Крепкий сюжет, разработанная система персонажей и голосоведение, характеризующие настоящую беллетристику, совсем не противоречат тому, что сказано выше о литературном веществе. Иначе мухи дохнут со скуки и читатели вместе с ними. (Они и дохнут, кстати, на наших глазах.) Никакой “новый реализм” их к книге не вернет. Книге тоже нужна харизма. Не писателя, а самого текста.
Литературное время сего дня аукается с началом века ХХ, и тогда было два пути: в социальный реализм (типа горьковского) или в Серебряный век. Можно, конечно, усмехнуться и различить в современном эхе элементы пародийности; к тому же — литературе тихо, но настойчиво рекомендуют оставаться только в рамках литературы — ведь это у вас так хорошо получается… Так что все-таки я мечтаю об одном флаконе. Мечтать не вредно.
В то же время и само литературное вещество может породить новую искренность. И наоборот — как это произошло в рассказе Захара Прилепина “Лес” (журнал “Сноб”). Рассказе, открывшем для меня нового Прилепина.
В России есть два кинорежиссера с одинаковым именем и фамилией — Алексей Герман. Старший, удостоенный самых престижных кинопремий Европы, снял свой самый знаменитый фильм по повести своего отца, советского писателя Юрия Германа, выявив в герое сильный трагический смысл. Младший, тоже отмеченный мировым киносообществом, сделал кино об интеллигентах-“шестидесятниках”, пытаясь разгадать драму поколения своего отца. Такая вот цепочка.
Накануне Нового года редакция московского журнала, составляя “снежный”, то есть зимний, номер, обратилась к прозаикам и журналистам с предложением написать о своем отце.
К известным — чтобы написали о неизвестном.
К не очень известным — с просьбой написать об отце знаменитом.
В результате сложилась весьма любопытная мозаика.
Но прежде всего скажу о смысле, который, может быть, редакция и не вкладывала в литературную задачу.
Все мы не так давно жили в Советском Союзе.
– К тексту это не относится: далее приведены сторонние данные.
-- ==== Sys2Proof/Machine/Operands.lean ====
section
/-! DEFINITION. Reading and writing operands: C32 register codes (Table 9.2), the specifiers of S, M and C (Table 9.7),
and the vector operands of V (R117 to R122, R206, R410 to R412). -/

namespace Sys2Proof.Machine

/-- Value of a C32 source (Table 9.2). -/
def Engine.csrc (g : Engine) : CSrc → Dword
  | .a n => g.a[n.toNat]
  | .lc n => g.lc[n.toNat]
  | .zero => 0
  | .lit32 w => w.signExtend 64
  | .lit64 w => w

def Engine.creg (g : Engine) : CReg → Dword
  | .a n => g.a[n.toNat]
  | .lc n => g.lc[n.toNat]

/-- The value of AST's data register (Table 9.2: code 28 is zero). -/
def Engine.cdat (g : Engine) : CDst → Dword
  | .a n => g.a[n.toNat]
  | .lc n => g.lc[n.toNat]
  | .zero => 0

/-- Writes to a C32 destination; code 28 discards the result. -/
def cdstWrite (v : Dword) : CDst → List Write
  | .a n => [.a n v]
  | .lc n => [.lc n v]
  | .zero => []

def cregWrite (v : Dword) : CReg → Write
  | .a n => .a n v
  | .lc n => .lc n v

/-- Value of a scalar specifier of S, M or C (R206, R207). -/
def Engine.scalar (g : Engine) : Spec → Dword
  | .x n => g.x[n.toNat]
  | .a n => g.a[n.toNat]
  | .lit32 w => w.signExtend 64
  | .lit64 w => w
  | _ => 0

/-- Writes to a scalar destination of S; 0xFD writes no register. -/
def sdstWrite (v : Dword) : Spec → List Write
  | .x n => [.x n v]
  | .a n => [.a n v]
  | _ => []

/-- Value of a predicate; p0 reads 1 (R200). -/
def Engine.pred (g : Engine) (n : BitVec 5) : Bool := g.p.getLsbD n.toNat

/-! Vector operands. -/

/-- The physical register of a logical name (R122). -/
def physReg (rrb : BitVec 5) (n : BitVec 6) : BitVec 6 :=
  if n.toNat < 32 then n else BitVec.ofNat 6 (32 + (n.toNat - 32 + rrb.toNat) % 32)

/-- The bank of a physical register (R117). -/
def bankOf (n : BitVec 6) : Nat := n.toNat / 16

/-- The elements f 0, f 1, … as a list. -/
def genList (f : Nat → Word) : Nat → Nat → List Word
  | _, 0 => []
  | i, n + 1 => f i :: genList f (i + 1) n

theorem genList_length (f : Nat → Word) (i n : Nat) : (genList f i n).length = n := by
  induction n generalizing i with
  | zero => rfl
  | succ n ih => simp [genList, ih]

/-- The register whose element i is f i. -/
def VReg.gen (f : Nat → Word) : VReg := ⟨(genList f 0 1024).toArray, by simp [genList_length]⟩
def VRow.gen (f : Nat → Word) : VRow := ⟨(genList f 0 64).toArray, by simp [genList_length]⟩

/-- Element i; 0 beyond the register. -/
def VReg.at_ (r : VReg) (i : Nat) : Word := r.getD i 0
def VRow.at_ (r : VRow) (i : Nat) : Word := r.getD i 0

/-- Every element the same. -/
def VReg.splat (w : Word) : VReg := Vector.replicate 1024 w

/-- An o register as a source: its row in all 16 rows, or with column broadcast element i of it along row i (R118). -/
def VRow.spread (r : VRow) (obc : Bool) : VReg :=
  VReg.gen fun i => if obc then r.at_ (i / 64) else r.at_ (i % 64)

/-- The elements of a vector source (R206, R207): v mapped by RRB, o, l, a stream's next item, a broadcast, or a
literal. A row-mode stream supplies its row as an o register would (R410). -/
def Core.vread (c : Core) (obc : Bool) : Spec → VReg
  | .v n => c.vmain[(physReg c.eV.rrb n).toNat]
  | .o n => (c.vop[n.toNat]).spread obc
  | .l n => c.vlast[n.toNat]
  | .q n =>
    match c.streams[n.toNat] with
    | none => VReg.zero
    | some t =>
      match t.buf with
      | { item := .rows r _ _, .. } :: _ => if t.desc.rowMode then (VRow.gen fun i => r.at_ i).spread obc else r
      | _ => VReg.zero
  | .a n => VReg.splat ((c.eV.a[n.toNat]).setWidth 32)
  | .lit32 w => VReg.splat w
  | _ => VReg.zero

/-- The flags that the widening of a popped item sets (R429). -/
def Core.popFlags (c : Core) : Spec → FlagSet
  | .q n =>
    match c.streams[n.toNat] with
    | none => 0
    | some t => match t.buf with | { item := .rows _ _ f, .. } :: _ => f | _ => 0
  | _ => 0

/-- The scalar value of a specifier on V that is used as an amount, an index or an address: 64 bits of a, or the
literal. -/
def Engine.vscalar (g : Engine) : Spec → Dword
  | .a n => g.a[n.toNat]
  | .lit32 w => w.signExtend 64
  | .lit64 w => w
  | _ => 0

/-- A physical main register that a specifier of V names, if it names one. -/
def vnamed (rrb : BitVec 5) : Spec → List (BitVec 6)
  | .v n => [physReg rrb n]
  | _ => []

/-- A register of a lent bank is named (R125). -/
def Core.lentNamed (c : Core) (fs : List Spec) : Bool :=
  fs.any fun f => (vnamed c.eV.rrb f).any fun n => c.lent.getLsbD (bankOf n)

/-- The row an o destination takes (R118). -/
def VReg.row0 (r : VReg) : VRow := VRow.gen fun i => r.at_ i

/-- Writes to a vector destination that is no stream, with the slot's last-result entry (R118, R119). -/
def Core.vdst (c : Core) (slot : BitVec 2) (r : VReg) : Spec → List Write
  | .v n => [.v (physReg c.eV.rrb n) r, .l slot r]
  | .o n => [.o n r.row0, .l slot r]
  | _ => [.l slot r]

end Sys2Proof.Machine
end

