-- ==== Sys2Proof/Machine/SMemory.lean ====
section
/-! DEFINITION. Loads, stores and atomics of S, and ALD and AST of every engine (R327, R328, R332 to R335, R360 to
R362). An access is performed when it issues (log 15). -/

namespace Sys2Proof.Machine

/-! One access. -/

/-- The causes an access of the executing engine meets, and the read itself: n bytes at an address, aligned to `align`.
The continuation gets the bytes, and whether the read's message is lost (R362, R327). -/
def State.sRead (s : State) (ea : Dword) (align n : Nat) (k : State → List Byte → Bool → Res) : Res :=
  let u := s.cur.1
  let e := s.cur.2
  if isSched u then
    match hubResolve ea.toNat align with
    | .error c => .trap s c ea
    | .ok o => k s (s.hubRead o n) false
  else
    match (s.core u).job with
    | none => .trap s cProtection ea
    | some j =>
      match s.resolve u j .read align ea.toNat with
      | .error c => .trap s c ea
      | .ok l =>
        match s.checkLoc l ea n with
        | .error (b, i) => .done (s.readCheck u b i)
        | .ok s =>
          match s.arriveLoc l u e n with
          | none => .freeze s .replay
          | some s =>
            let (ok, s') := s.ask (endOf u) (s.homeOf l) n
            k s' (s.readLoc j.world l n) (!ok)

/-- Applies a write whose message arrives, or loses it; a lost write is none the engine has committed (R186, R305). -/
def State.applyWrite (s : State) (u : UnitId) (e : Eng) (j : Job) (l : Loc) (ea : Dword) (bs : List Byte) (ok : Bool) :
    State :=
  if ok then ((s.windowNote u e (toBytes 8 ea.toNat ++ bs)).writeLoc j.world l bs).noteWrite (s.tieOf u) l bs.length
  else s.noteLost u e (.write ea)

/-- Performs a write of bytes at a location, in a message of its own. -/
def State.performWrite (s : State) (u : UnitId) (e : Eng) (j : Job) (l : Loc) (ea : Dword) (bs : List Byte) : State :=
  let (ok, s) := s.send (endOf u) (s.homeOf l) 0 bs.length (.stream u e (.write ea))
  s.applyWrite u e j l ea bs ok

/-- A write of the executing engine: its causes, and the write. -/
def State.sWrite (s : State) (ea : Dword) (align : Nat) (bs : List Byte) (k : State → Res) : Res :=
  let u := s.cur.1
  let e := s.cur.2
  if isSched u then
    match hubResolve ea.toNat align with
    | .error c => .trap s c ea
    | .ok o =>
      let t := if s.me.frozen = some .ring then s else s.hubStore (u.val = 49) o bs
      if t.hubBusy (u.val = 49) then .freeze t .ring else k t
  else
    match (s.core u).job with
    | none => .trap s cProtection ea
    | some j =>
      match s.resolve u j .write align ea.toNat with
      | .error c => .trap s c ea
      | .ok l =>
        match s.arriveLoc l u e bs.length with
        | none => .freeze s .replay
        | some s => k (s.performWrite u e j l ea bs)

/-- The mark of a lost read of an instruction of n words. -/
def State.lostMark (s : State) (len : Nat) (wait : BitVec 3) (va : Dword) (lost : Bool) : Option LostRead :=
  if lost then some (s.me.lostRead len wait va) else none

/-! ALD and AST. -/

/-- On M and C the access waits for every earlier command of the queue (R328). -/
def Core.queueBusy (c : Core) (e : Eng) : Bool :=
  match e with
  | .M => !c.mq.isEmpty || c.chain.state = .retiring || !c.arels.isEmpty
  | .C => !(c.cq[0]).isEmpty
  | _ => false

/-- ALD (R327, R328). -/
def execAld (d : CDst) (a : CSrc) (off : BitVec 15) (s : State) : Out :=
  let i := Instr.ald d a off
  .next (s.issueC i fun s =>
    if (s.core s.cur.1).queueBusy s.cur.2 then .freeze s .queueOrder
    else
      let ea := s.me.csrc a + off.signExtend 64
      s.sRead ea 8 8 fun s bs lost =>
        .seq (s.flyRead s.cur.1 s.cur.2 4 (cdstWrite (dw (ofBytes bs)) d) 0 0 (s.lostMark (instrWords i) 0 ea lost)))

/-- AST (R327, R328). -/
def execAst (d : CDst) (a : CSrc) (off : BitVec 15) (s : State) : Out :=
  .next (s.issueC (.ast d a off) fun s =>
    if (s.core s.cur.1).queueBusy s.cur.2 then .freeze s .queueOrder
    else s.sWrite (s.me.csrc a + off.signExtend 64) 8 (toBytes 8 (s.me.cdat d).toNat) fun s => .seq s)

/-! LD and ST. -/

/-- The effective address of P64-M (R361). -/
def effAddr (base : Dword) (disp : BitVec 8) (size : BitVec 2) : Dword := base + (disp.signExtend 64 <<< size.toNat)

/-- The register value of loaded bytes. -/
def loadValue (sx : Bool) (bs : List Byte) : Dword :=
  if sx then BitVec.ofInt 64 (signedOf (8 * bs.length) (ofBytes bs)) else dw (ofBytes bs)

/-- What a guarded-off ST does: its pushes come in the next cycle. No table gives a store a latency, nor the other S and V instructions
without a result: their pushes come at issue + 1 (DESIGN CHOICE, log 92). -/
def offSt (h : Hdr) (s : State) : Res := offSV 1 h s

/-- LD (R360 to R362). -/
def execLd (h : Hdr) (m : ModSM) (o : MemOp) (s : State) : Out :=
  let i := Instr.ld h m o
  .next (s.issue i 0 (some h) false (offSV 4 h) fun s =>
    let n := 2 ^ m.size.toNat
    let ea := effAddr (s.me.scalar o.base) o.disp m.size
    s.sRead ea n n fun s bs lost =>
      .seq (s.flyRead s.cur.1 s.cur.2 4 (sdstWrite (loadValue m.sx bs) o.d) 0 h.sig
        (s.lostMark (instrWords i) h.wait ea lost)))

/-- ST (R360 to R362); the pushes of SIG come once the write is performed, in the next cycle. -/
def execSt (h : Hdr) (m : ModSM) (o : MemOp) (s : State) : Out :=
  .next (s.issue (.st h m o) 0 (some h) false (offSt h) fun s =>
    let n := 2 ^ m.size.toNat
    let ea := effAddr (s.me.scalar o.base) o.disp m.size
    s.sWrite ea n (toBytes n (s.me.scalar o.d).toNat) fun s =>
      .seq (if h.sig = 0 then s else s.fly s.cur.1 s.cur.2 1 [] 0 h.sig))

/-! AT. -/

/-- The check of R334: the target core and the offset, or the cause. -/
def State.atResolve (s : State) (u : UnitId) (j : Job) (ea align : Nat) : Except Byte (CoreId × Nat) :=
  match windowOf ea with
  | .scratch c o =>
    let t : Nat := if c = 63 then u.val else c
    if 48 ≤ c && c ≤ 62 then .error cScratch
    else if h : t < 48 then
      let k : CoreId := ⟨t, h⟩
      if dieOf (unitOf k) ≠ dieOf u then .error cProtection
      else
        match (s.core (unitOf k)).job with
        | none => .error cProtection
        | some j' =>
          if j'.world ≠ j.world then .error cWorld
          else if j'.ctx ≠ j.ctx then .error cProtection
          else if 4096 * j'.spNeed ≤ o then .error cScratch
          else if ea % align ≠ 0 then .error cAlignment
          else .ok (k, o)
    else .error cProtection
  | _ => .error cProtection

/-- The new word of a bank-ALU operation, and its flags (R333). -/
def atNew (op : AtOp) (w : Nat) (u : Bool) (old v e : Nat) : Nat × FlagSet :=
  match op with
  | .add => ((old + v) % 2 ^ w, 0)
  | .and => (old &&& v, 0)
  | .or => (old ||| v, 0)
  | .xor => (old ^^^ v, 0)
  | .min => (if readInt w u v < readInt w u old then v else old, 0)
  | .max => (if readInt w u old < readInt w u v then v else old, 0)
  | .fadd =>
    let (r, f) := add32 .rn (fv32 (BitVec.ofNat 32 old)) (fv32 (BitVec.ofNat 32 v))
    (r.toNat, f)
  | .xchg => (v, 0)
  | .cas => (if old = e then v else old, 0)

/-- AT (R332 to R335). -/
def execAt (h : Hdr) (m : ModSA) (o : R4) (s : State) : Out :=
  .next (s.issue (.at_ h m o) 0 (some h) false (offSV 8 h) fun s =>
    let u := s.cur.1
    let e := s.cur.2
    let w := if m.w64 then 64 else 32
    let ea := s.me.scalar o.a
    match (s.core u).job with
    | none => .trap s cProtection ea
    | some j =>
      match s.atResolve u j ea.toNat (w / 8) with
      | .error c => .trap s c ea
      | .ok (k, off) =>
        let l : Loc := .scratch k off
        match s.checkLoc l ea (w / 8) with
        | .error (b, i) => .done (s.readCheck u b i)
        | .ok s =>
          match s.arriveLoc l u e (w / 8) with
          | none => .freeze s .replay
          | some s =>
            let old := ofBytes (s.readLoc j.world l (w / 8))
            let (new, f) := atNew m.op w m.u old ((s.me.scalar o.b).toNat % 2 ^ w) ((s.me.scalar o.c).toNat % 2 ^ w)
            let s := ((s.windowNote u e (toBytes (w / 8) old)).writeLoc j.world l (toBytes (w / 8) new)).noteWrite (s.tieOf u) l (w / 8)
            .seq (s.fly u e 8 (sdstWrite (dw old) o.dst) f h.sig))

end Sys2Proof.Machine
end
Когда СССР рухнул, мы, никуда не перемещаясь физически, фактически стали жить в другой стране, пытаясь по-новому ее устроить — и связать исторически с той дореволюционной — Россией, которая была разрушена. Делали это, конечно, поверхностно, декоративно, — но, во всяком случае, пытались. Та Россия представала в мечтах и стихах — поскольку реальная связь с ней была разорвана более чем семидесятью с лишним годами. А советскую Россию пытались вытеснить из своего сознания.
Тем интереснее ответить на вопрос: а как поступить со своими родителями? Выкинуть их, условно говоря, на историческую свалку — или, наоборот, воскресить в своем сознании?
В дореволюционной России, в конце XIX века, времени брожения и рождения идей, воплощением которых займется век ХХ, жил в Москве Николай Федоров, скромнейший библиограф Румянцевской библиотеки, философ, сильно повлиявший на Достоевского и Толстого (а сегодня — на Владимира Шарова и Александра Иличевского). Идея — напомню — главная у него была вот такая: восстановление предков.
Буквально, физически. И метафизически — тоже.
В новой России у новых людей в сознании происходит сшибка: ведь к советским людям, чей жизненный итог — отрицательный, относятся родные отцы. Осудить? Оправдать? Осуждая власть и общество, продолжать любить своих родителей, чем бы они ни занимались? Палачи они были или жертвы? Или и то, и другое сразу?
Так что литературная задача — поведать как можно более правдиво о своем родном отце — на самом деле сложная, я бы даже сказала — коварная. Тем более что журнал, ее поставивший перед авторами, недаром называется “Сноб”. Это дорогой по пропагандируемому им богатому стилю жизни — через обложку, рекламу, даже бумагу (на ощупь), — журнал.
Как справились?
Прежде всего: почти все написали тексты с любовью. Без ностальгии по времени своего сопливого детства, босоногой юности и пр., но именно — с любовью.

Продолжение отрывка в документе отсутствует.